While we take a quick break from Summer Listening today, and celebrate our Independence Day, it's a good time to remember some of the great classical music created on our own continent. Some say "Jazz is America's classical music," and while jazz is certainly one of America's native art forms, we have our own classical music tradition that goes as far back as the revolution.
William Billings (1746-1800) was trained as a tanner, but is known as one of the earliest American composers. He wrote hymns and "fuging tunes," like this one. Centuries later, William Schuman (1910-1992) adapted three of Billings' hymns for his New England Triptych for orchestra.
Samuel Barber (1910-1981) is well-known for his Adagio for Strings, but during Summer Listening we're listening to his Violin Concerto, composed in 1939. Barber is one of the few composers who has won the Pulitzer twice. His violin concerto begins with a lush, lyrical movement, but ends with a blistering, Olympic race for the violin and orchestra. Here is a performance with Anne Akiko Meyers.
Arnold Eagle. Appalachian Spring (1945) |
If you hear any classical music that sounds "American," there's a good chance it was written or inspired by Aaron Copland (1900-1990).
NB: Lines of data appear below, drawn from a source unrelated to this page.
theorem State.restart_keeps {s0 s : State} (hs : Keeps s0 s) : Keeps s0 (State.restart s) := by
  unfold State.restart
  try dsimp only
  repeat' (first
    | with_reducible assumption | with_reducible apply State.eventP_keeps | with_reducible apply State.advance_keeps
    | with_reducible apply State.island_keeps)

theorem State.coldRestart_keeps {s0 s : State} (hs : Keeps s0 s) : Keeps s0 (State.coldRestart s) := by
  unfold State.coldRestart
  try dsimp only
  repeat' (first
    | with_reducible assumption | with_reducible apply State.island_keeps | (simp (disch := rfl) only [↓mk_keeps]))

theorem State.emergencyStop_keeps {s0 s : State} (hs : Keeps s0 s) (kind) (index) (detail) : Keeps s0 (State.emergencyStop s
    kind index detail) := by
  unfold State.emergencyStop
  try dsimp only
  repeat' (first
    | with_reducible assumption | with_reducible apply State.island_keeps | with_reducible apply State.logErr_keeps
    | (simp (disch := rfl) only [↓mk_keeps]))

theorem State.announce_keeps {s0 s : State} (hs : Keeps s0 s) (d) : Keeps s0 (State.announce s d) := by
  unfold State.announce
  try dsimp only
  repeat' (first
    | with_reducible assumption | with_reducible apply State.broadcast_keeps | (simp (disch := rfl) only [↓mk_keeps]))

theorem State.forgetPeers_keeps {s0 s : State} (hs : Keeps s0 s) : Keeps s0 (State.forgetPeers s) := by
  unfold State.forgetPeers
  try dsimp only
  repeat' (first
    | with_reducible assumption | with_reducible apply State.peerLost_keeps
    | (with_reducible apply foldl_keeps <;> (try intro _ _ _)) | with_reducible apply ite_keeps)

theorem State.powerDown_keeps {s0 s : State} (h : Keeps s0 s) : Keeps s0 s.powerDown := by
  refine h.only rfl (fun c => ⟨?_, rfl⟩) rfl rfl
  have c := c.1
  simp only [Tables] at c
  simp only [State.powerDown, Tables, Tbl.wf_nil, Tbl.wf_each, c, and_self]

theorem State.enterStage_keeps {s0 s : State} (hs : Keeps s0 s) (t) : Keeps s0 (State.enterStage s t) := by
  unfold State.enterStage
  try dsimp only
  repeat' (first
    | with_reducible assumption | with_reducible apply State.modStack_keeps | with_reducible apply State.powerDown_keeps
    | (simp (disch := rfl) only [↓mk_keeps]) | (with_reducible apply foldl_keeps <;> (try intro _ _ _))
    | with_reducible apply ite_keeps)

theorem State.wakeUp_keeps {s0 s : State} (hs : Keeps s0 s) : Keeps s0 (State.wakeUp s) := by
  unfold State.wakeUp
  try dsimp only
  repeat' (first | with_reducible assumption | (simp (disch := rfl) only [↓mk_keeps]) | with_reducible apply ite_keeps)

theorem State.accept_keeps {s0 s : State} (hs : Keeps s0 s) (f) : Keeps s0 (State.accept s f) := by
  unfold State.accept
  try dsimp only
  repeat' (first
    | with_reducible assumption | with_reducible apply State.measure_keeps | (simp (disch := rfl) only [↓mk_keeps]))
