theorem State.afterTraining_keeps {s0 s : State} (h : Keeps s0 s) : Keeps s0 s.afterTraining := by
  unfold State.afterTraining
  generalize hl : List.range 24 = l
  have k : Keeps s0 { s with
      hbm := l.foldl (fun t k => Tbl.upd {} t k (fun x => { x with state := .ready })) s.hbm
      scratch := [], scratchPoison := [] } :=
    scratch_keeps (hbm_keeps h (fun c => stacks_wf _ _ _ c)) (fun _ => rfl) rfl
  dsimp only
  split
  · exact k.core rfl
  · apply State.takeFrit_keeps
    exact k.core rfl

theorem execTrainingComplete_keeps {s0 s : State} (hs : Keeps s0 s) (badHalves) (badChannels) (unrepaired) : KeepsOut s0
    (execTrainingComplete badHalves badChannels unrepaired s) := by
  unfold execTrainingComplete
  try dsimp only
  repeat' (first
    | with_reducible assumption | with_reducible apply State.trainBundle_keeps | with_reducible apply State.logErr_keeps
    | with_reducible apply State.bootFail_keeps | with_reducible apply State.modStack_keeps
    | with_reducible apply State.fence_keeps | with_reducible apply State.afterTraining_keeps
    | with_reducible apply next_keeps | (with_reducible apply foldl_keeps <;> (try intro _ _ _))
    | with_reducible apply ite_keeps | split)

theorem execMemtestComplete_keeps {s0 s : State} (hs : Keeps s0 s) (rows) : KeepsOut s0 (execMemtestComplete rows s) := by
  unfold execMemtestComplete
  try dsimp only
  repeat' (first
    | with_reducible assumption | with_reducible apply State.modStack_keeps | with_reducible apply State.takeFrit_keeps
    | with_reducible apply next_keeps | (simp (disch := rfl) only [↓mk_keeps])
    | (with_reducible apply foldl_keeps <;> (try intro _ _ _)) | with_reducible apply ite_keeps)

theorem execNodeStart_keeps {s0 s : State} (hs : Keeps s0 s) : KeepsOut s0 (execNodeStart s) := by
  unfold execNodeStart
  try dsimp only
  repeat' (first
    | with_reducible assumption | with_reducible apply State.nodeBoot_keeps | with_reducible apply next_keeps
    | with_reducible apply ite_keeps)

theorem execHartStart_keeps {s0 s : State} (hs : Keeps s0 s) : KeepsOut s0 (execHartStart s) := by
  unfold execHartStart
  try dsimp only
  repeat' (first
    | with_reducible assumption | with_reducible apply State.startHart_keeps | with_reducible apply next_keeps
    | with_reducible apply ite_keeps)

theorem execStatus_keeps {s0 s : State} (hs : Keeps s0 s) : KeepsOut s0 (execStatus s) := by
  unfold execStatus
  try dsimp only
  repeat' (first
    | with_reducible assumption | with_reducible apply next_keeps | (simp (disch := rfl) only [↓mk_keeps])
    | with_reducible apply ite_keeps)

theorem execWake_keeps {s0 s : State} (hs : Keeps s0 s) : KeepsOut s0 (execWake s) := by
  unfold execWake
  try dsimp only
  repeat' (first
    | with_reducible assumption | with_reducible apply State.wakeUp_keeps | with_reducible apply next_keeps
    | with_reducible apply ite_keeps)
It's hard to describe the exact qualities that make it so, but when you hear it you know it.Appalachian Spring was written for Martha Graham (and was actually called "Ballet for Martha" before she gave it its actual title). Copland was always amused that people would tell him they "heard spring and the Appalachian mountains" in his music, since he wasn't thinking of that when writing it. Like Schuman's New England Triptych, Copland uses an old folk song, Simple Gifts, within this music. It provides the basis for a set of variations about halfway through. Earlier this year, the University of Maryland Symphony Orchestra performed Appalachian Spring with choreography, in one of the most unique performances to date.